Posted on 12/19/2002 8:10:03 PM PST by Brett66

Earth's Groundhog Days Continue Thirty Years Later

Today marks the thirtieth anniversary of the end of the Apollo program when Apollo 17 returned to Earth in a flawless splash down in the Pacific Ocean. It is also the day we abandoned the universe beyond low Earth orbit and to commemorate the event I propose that we move that quintessential American holiday forward a couple months and declare December 19 - Groundhog Day.

As in the Bill Murray movie of the same name, our space efforts have been stuck in a loop, endlessly repeating the same events over and over until maybe, finally, we learn something and free ourselves to move on. Thirty years should be enough repetition of tax-financed circling in LEO: let's draw some conclusions and get on with building a spacefaring civilization.

In the movie, Murray played a cynical drone of a TV weatherman, someone who'd chosen to ignore his own talents in order to cultivate a superficial appeal, to his audiences and to the people in his personal life.

The repetition of one Groundhog Day forced him to develop skills and values enabling him to be of service to his community, to develop a popularity built on real utility and deep connection. NASA and the global space community, after a generation of Groundhog Days, are just beginning to learn the lessons that enabled Murray to break the cycle and move on.

Some of those lessons are beginning to generate real change, the kind of change necessary to put an end to thirty years of more-of-the-same in space and launch us into an era of progress and transformation.

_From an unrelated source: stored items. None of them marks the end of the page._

/-- Settles O24: equal input strings give equal committed strings, or the same error, by `exec_of_input`; XFER moves equal output
strings. -/
theorem resultDependsOnInputOnly : Obligations.ResultDependsOnInputOnly := by
  refine ⟨fun i s s' t t' hn hx hl hb ht ht' => ?_, fun s s' t t' hl hb ht ht' ho => ?_⟩
  · obtain ⟨f, e, hf⟩ := exec_of_input hn hx
    have hin : inBytes s = inBytes s' := inBytes_congr hl hb
    have hok : LengthOk i s ↔ LengthOk i s' := lengthOk_congr hx hl
    obtain ⟨h, hs⟩ | ⟨h, hs⟩ := hf s <;> obtain rfl := Host.Outcome.next.inj (hs.symm.trans ht) <;>
      obtain ⟨h', hs'⟩ | ⟨h', hs'⟩ := hf s'
    · obtain rfl := Host.Outcome.next.inj (hs'.symm.trans ht')
      simp only [commitOk_obuf, commitOk_olen, commitOk_err, commitOk_ecode, hin, true_and]
      exact And.intro
    · exact absurd (hok.1 h) h'
    · exact absurd (hok.2 h') h
    · obtain rfl := Host.Outcome.next.inj (hs'.symm.trans ht')
      simp only [raise_obuf, raise_olen, raise_err, raise_ecode, and_self, implies_true]
  · obtain rfl := Host.Outcome.next.inj ((exec_xfer_ok s ho).symm.trans ht)
    obtain rfl := Host.Outcome.next.inj ((exec_xfer_ok s' (hl ▸ ho)).symm.trans ht')
    simp only [commitKeep_ibuf, commitKeep_ilen, moveOutput_ibuf, moveOutput_ilen, outBytes_congr hl hb, hl, and_self]

/-! ## The engine's step on a command word -/

theorem decode_encode (i : Instr) : decode (encode i) = .ok i := by
  cases i <;> rfl

theorem tableWord_encode (i : Instr) : tableWord 32 (encode i).toNat = encode i := by
  rw [tableWord, Nat.mod_eq_of_lt (encode i).isLt, BitVec.ofNat_toNat, BitVec.setWidth_eq]

/-- The step from a pending command is its completion, with the turn taken off the agenda (log entry 3). -/
theorem step_pendingCommand (w : Word) (s : State) :
    step (pendingCommand w s) = complete { s with cmdw := w, busy := true, done := false, err := false, ecode := 0 } :=
  (step_engine _ s.agenda (pendingCommand_agenda w s)).trans (engineTurn_busy _ (pendingCommand_busy w s))

/-- Settles O3: BUSY = 1 makes the engine's turn the completion of CMDW, and a legal CMDW is executed. -/
theorem engineStepRunsDecodedCommand : Obligations.EngineStepRunsDecodedCommand := by
  refine ⟨fun s i hb hd ha => ?_, fun s i ts hb hd ha => ?_, fun s i => ?_⟩
  · rw [step_nil s ha, engineTurn_busy s hb, complete_ok s i hd]
  · exact (step_engine s ts ha).trans ((engineTurn_busy { s with agenda := ts } hb).trans (complete_ok _ i hd))
  · rw [State.withFetchWord, tableWord_encode, step_pendingCommand]
    exact complete_ok _ i (decode_encode i)

/-- A reserved opcode names no command (rule R91). -/
theorem commandOfOpcode_reserved {op : BitVec 8} (h : 0x0C ≤ op.toNat) : commandOfOpcode op = none := by
  unfold commandOfOpcode
  split
  case h_13 => rfl
  all_goals omega

/-- The decoder rejects the illegal words of rule R94. -/
theorem decode_of_illegal {w : Word} (h : commandWordLegal w = false) : ∃ e, decode w = .error e := by
  rw [decode]
  split
  · next hz =>
    have ho : 0x0C ≤ (opcodeField w).toNat := by simpa [commandWordLegal, hz] using h
    rw [commandOfOpcode_reserved ho]
    exact ⟨_, rfl⟩
  · exact ⟨_, rfl⟩

/-- An illegal command word fails at its completion (rule R231). -/
theorem engineTurn_illegal {s : State} (hb : s.busy = true) (hw : commandWordLegal s.cmdw = false) :
    engineTurn s = .next (raise .illegalCommand s) := by
  obtain ⟨e, hd⟩ := decode_of_illegal hw
  exact (engineTurn_busy s hb).trans (complete_error s e hd)

/-! ## The address map (rules R61, R64) -/

theorem accepted_iff (size : AccessSize) (off : BitVec 8) : accepted size off = true ↔ size = .word ∧ off.toNat % 4 = 0 := by
  simp [accepted]

/-- An aligned offset that addresses a register is that register's offset. -/
theorem offset_regAt {off : BitVec 8} (ha : off.toNat % 4 = 0) (hr : regAt off ≠ .reserved) : (regAt off).offset = off := by
  apply BitVec.eq_of_toNat_eq
  revert hr
  unfold regAt
  split_ifs <;> intro hr <;> simp [Reg.offset] at hr ⊢ <;> omega

theorem regAt_ibuf {off : BitVec 8} (h : 0x40 ≤ off.toNat) (h' : off.toNat < 0x80) : ∃ j, regAt off = .ibuf j := by
  have hne : ∀ n < 0x40, ¬ off.toNat = n := by omega
  exact ⟨⟨(off.toNat - 0x40) / 4, by omega⟩, by simp [regAt, hne, h, h']⟩

theorem ibuf_offset_toNat (j : Fin 16) : (Reg.ibuf j).offset.toNat = 0x40 + 4 * j.val := by
  simp only [Reg.offset, BitVec.toNat_ofNat]
  omega

/-- A 32-bit write at a register's offset is answered `Okay`. -/
theorem busWriteReply_offset (r : Reg) : busWriteReply .word r.offset = .okay :=
  if_pos (accepted_offset r)

/-! ## Writes to the registers -/

theorem accept_dropped {s : State} (w : Word) (h : s.busy = true ∨ s.err = true) : accept w s = dropWrite s :=
  if_pos (by simpa using h)

theorem accept_idle {s : State} (w : Word) (hb : s.busy = false) (he : s.err = false) :
    accept w s = { s with cmdw := w, busy := true, done := false } :=
  if_neg (by simp [hb, he])

theorem writeIlen_idle {s : State} (w : Word) (h : s.busy = false) : writeIlen w s = { s with ilen := w.extractLsb' 0 8 } :=
  if_neg (Bool.eq_false_iff.1 h)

What We're Doing Doesn't Work: If our goal is to build a permanent, sustainable human presence in space, we have to begin by acknowledging failure. We're not there; we don't have the "2001: A Space Odyssey" future.

The observation is obvious, but much of the space community has failed to draw the logical conclusion: the methods we've been using to achieve our goals have failed.

We've stuck ourselves with repetitive behaviors, and so we keep reliving Groundhog day. Dependence on governments and the aerospace giants who service them has failed.

A space-enthusiast effort focused on government-agency boosterism has failed. Entrepreneurial efforts ungrounded in incrementalism and ruthless financial realism have failed. "Space is cool" educational programs have failed. Success will require not just new approaches but an end to wasting efforts on the old ones. You can't dig your way out of a hole.

We're Only Fooling Ourselves: All of us in the space community have been like Murray's smarmy weatherman, pulling ever-more outrageous stunts, making increasingly grandiose claims, to grab the attention of fickle audiences. Nobody bought Murray's act, and nobody's buying ours.

The primary work product of NASA and Big Aerospace is "viewgraph engineering:" ferociously expensive studies that generate beautiful artwork of cool spaceships - and nothing else. Nobody other than newcomers believes any of the stuff will ever be built.

The cynicism behind such efforts, verging on corruption where public funds are involved, is corrosive to the credibility of the entire space enterprise. The same holds true with much of the outreach focused on schoolchildren: that captive audience has a fine nose for adult speciousness, and they're not buying outer-space gee-whiz: they can see the level of interest and attention paid to space by their parents and the media, and can see for themselves that the humans-in-space effort in particular is ghastly dull.

To be sure, our messages to our children are more a product of wishful thinking than the intentional design of space Potemkin villages perpetrated on taxpayers, but the disconnect between reality and the empty flash of presentations is equally discrediting.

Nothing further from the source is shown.